BMO’s Schleif says investors should be clear about why they’re holding bonds at all. Is it for stability and income, or to generate outsized returns? “For the most part, fixed income is the conservative ballast in the portfolio. If you’re going to be a risk taker, there are many places in the equity market and elsewhere to get that risk.” For investors who are also looking to capture a little extra return from bonds, Schleif says an opportunistic manager can help identify dislocations in the market.
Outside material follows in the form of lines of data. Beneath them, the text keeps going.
/-- Settles O28: only a release of a low line latches. -/
theorem chainLatchCommits : Obligations.ChainLatchCommits :=
  fun noop _ _ a hk => ⟨Chain.reg_latch noop a hk, Chain.latch_stage .., rfl, rfl, rfl⟩

/-! ### What groups leave in a chip's register -/

/-- What register `a` of chip `k` holds after the group `g`, holding `v` before it: the data of the packet that reaches
the chip, if that names the register and is no no-op (42_chain_protocol.md R142, 60_exceptions.md R188). -/
def regAfterGroup (noop : Byte) (k : Nat) (a v : Byte) (g : List Packet) : Byte :=
  match g.reverse[k]? with
  | some p => if a = p.cmd ∧ a ≠ noop then p.received else v
  | none => v

theorem regAfterGroup_of_getElem? {k : Nat} {g : List Packet} {p : Packet} (noop a v : Byte)
    (hp : g.reverse[k]? = some p) :
    regAfterGroup noop k a v g = if a = p.cmd ∧ a ≠ noop then p.received else v := by
  rw [regAfterGroup, hp]

/-- Groups of one packet per chip act on a chip's register one after another. -/
theorem Chain.reg_feed_groups (noop : Byte) (l : Bool) {c : Chain} {k : Nat} {gs : List (List Packet)} (a : Byte)
    (hk : k < c.len) (hgs : ∀ g ∈ gs, g.length = c.len) :
    (Chain.feed noop l c (gs.flatMap groupTokens)).reg k a = gs.foldl (regAfterGroup noop k a) (c.reg k a) := by
  induction gs generalizing l c with
  | nil => rfl
  | cons g gs ih =>
    have hg : k < g.reverse.length := by rw [List.length_reverse, hgs g List.mem_cons_self]; exact hk
    have hp : g.reverse[k]? = some g.reverse[k] := List.getElem?_eq_getElem hg
    rw [List.flatMap_cons, Chain.feed_append,
      ih _ (by simpa using hk) (by simpa using fun g' hg' => hgs g' (List.mem_cons_of_mem g hg')),
      Chain.reg_feed_group noop l a hk hp, List.foldl_cons, regAfterGroup_of_getElem? noop a _ hp]

/-- What a chain command leaves in a register of a chip: what its groups do to it, in order. -/
theorem State.reg_emitAll_tokensOf {s : State} {k : Nat} (i : Instr) (a : Byte) (hlen : s.chain.len = s.n)
    (hk : k < s.n) :
    (s.emitAll (tokensOf s i)).chain.reg k a =
      (groupsOf s i).foldl (regAfterGroup s.cfg.cmdNoop k a) (s.chain.reg k a) := by
  rw [State.emitAll_chain, tokensOf_eq_groups]
  exact Chain.reg_feed_groups _ _ a (hlen ▸ hk) fun g hg => (length_of_mem_groupsOf hg).trans hlen.symm

theorem regAfterGroup_bcastGroup {cfg : Config} {k : Nat} (cmd data noop a v : Byte) (hk : k < cfg.n) :
    regAfterGroup noop k a v (bcastGroup cfg cmd data) = if a = cmd ∧ a ≠ noop then data else v := by
  have hp : (bcastGroup cfg cmd data).reverse[k]? = some ⟨cmd, data, false⟩ := by
    rw [bcastGroup, List.reverse_replicate, List.getElem?_replicate, if_pos hk]
  exact regAfterGroup_of_getElem? noop a v hp

theorem regAfterGroup_rowGroup {cfg : Config} {k : Nat} (fb : Memory) (row : Nat) (noop a v : Byte) (hk : k < cfg.n) :
    regAfterGroup noop k a v (rowGroup cfg fb row) =
      if a = cmdDigit row ∧ a ≠ noop then rev8 (fb.read (k + cfg.n * row)) else v :=
  regAfterGroup_of_getElem? noop a v (rowGroup_reverse_getElem? fb row hk)

/-- The packet of ADDR that reaches chip `p`: the command's own at chip `k`, a no-op at every other. -/
theorem addrGroup_reverse_getElem? {cfg : Config} {k p : Nat} (cmd data : Byte) (hk : k < cfg.n) (hp : p < cfg.n) :
    (addrGroup cfg k cmd data).reverse[p]? = some (if p = k then ⟨cmd, data, false⟩ else noopPacket cfg) := by
  rw [addrGroup, List.reverse_append, List.reverse_cons, List.reverse_replicate, List.reverse_replicate,
    List.append_assoc, List.singleton_append]
  rcases Nat.lt_trichotomy p k with hlt | rfl | hgt
  · rw [List.getElem?_append_left (by simpa using hlt), List.getElem?_replicate, if_pos hlt, if_neg hlt.ne]
  · simp
  · obtain ⟨d, rfl⟩ := Nat.exists_eq_add_of_lt hgt
    rw [List.getElem?_append_right (by simp; omega), List.length_replicate, if_neg hgt.ne',
      show k + d + 1 - k = d + 1 by omega, List.getElem?_cons_succ, List.getElem?_replicate, if_pos (by omega)]

/-- ADDR's group writes one register of one chip; a no-op packet writes none (60_exceptions.md R190). -/
theorem regAfterGroup_addrGroup {cfg : Config} {k p : Nat} (cmd data a v : Byte) (hk : k < cfg.n) (hp : p < cfg.n) :
    regAfterGroup cfg.cmdNoop p a v (addrGroup cfg k cmd data) =
      if p = k ∧ a = cmd ∧ a ≠ cfg.cmdNoop then data else v := by
  rw [regAfterGroup_of_getElem? _ a v (addrGroup_reverse_getElem? cmd data hk hp)]
  by_cases hpk : p = k
  · simp [hpk, Packet.received]
  · simp [hpk, noopPacket]

/-! ### The effect of each command on the registers -/

/-- Settles O29: below N the one group reaches chip k alone; at or above N there is no group, and no chip k. -/
theorem addrReachesOneChip : Obligations.AddrReachesOneChip := by
  intro s k cmd data hlen
  refine ⟨_, exec_of_isChainCommand (i := .addr k cmd data) rfl s, fun p a hp => ?_⟩
  rw [State.reg_emitAll_tokensOf _ a hlen hp, groupsOf]
  by_cases hk : k < s.cfg.n
  · rw [if_pos hk, List.foldl_cons, List.foldl_nil, regAfterGroup_addrGroup cmd data a _ hk hp]
    exact if_congr (and_congr_right fun _ => and_congr_right fun h => h ▸ Iff.rfl) rfl rfl
  · have hpk : p ≠ k := fun h => hk (h ▸ hp)
    rw [if_neg hk, if_neg fun h => hpk h.1, List.foldl_nil]

/-- Settles O33: the one group of a level up to 15 is a broadcast, and a level above sends no group. -/
theorem setbrtSetsIntensity : Obligations.SetbrtSetsIntensity := by
  intro s level hlen
  refine ⟨_, exec_of_isChainCommand (i := .setbrt level) rfl s, fun k a hk => ?_⟩
  rw [State.reg_emitAll_tokensOf _ a hlen hk, groupsOf]
  by_cases hle : level ≤ 15
  · rw [if_pos hle, List.foldl_cons, List.foldl_nil, regAfterGroup_bcastGroup _ _ _ a _ hk]
    simp [hle]
  · simp [hle]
Bond Fund Strategies for a Steepening Curve

Investors who hold individual bonds to maturity don’t have to worry too much about fluctuating yields. Over time, they can generally expect to earn the starting yield on a bond when that bond matures, unless they sell it early. Within bond funds, however, portfolio managers often take a much more active approach to managing risk and yield under the hood, especially when the curve is steepening.

There are “infinite ways” to arrive at a fund’s duration target via combinations of bonds with different maturities, says Morningstar’s Pappalardo. He explains that the yield curve today is a little less steep compared with its historical average, and the spread between two- and 10-year bonds is currently a little lower than what Morningstar analysts consider its fair value. When that’s the case, Pappalardo says a portfolio manager might be a little more comfortable taking on some extra interest rate risk by adding duration on the longer end and offsetting it with more holdings on the shorter end, which could see price appreciation if yields fall. Bond prices move inversely with yields.

Managers can also employ a strategy called “rolling down the curve,” Schwab’s Jones explains. They can sell bonds on the steeper part of the curve as their maturities shorten, capturing some extra price return because the bond’s yield will now be comparable to bonds of shorter maturities that are further in on the curve. “It’s a nice way to generate some added return to the income stream,” she says, which helps fund managers offer a mix of yield and price appreciation to investors.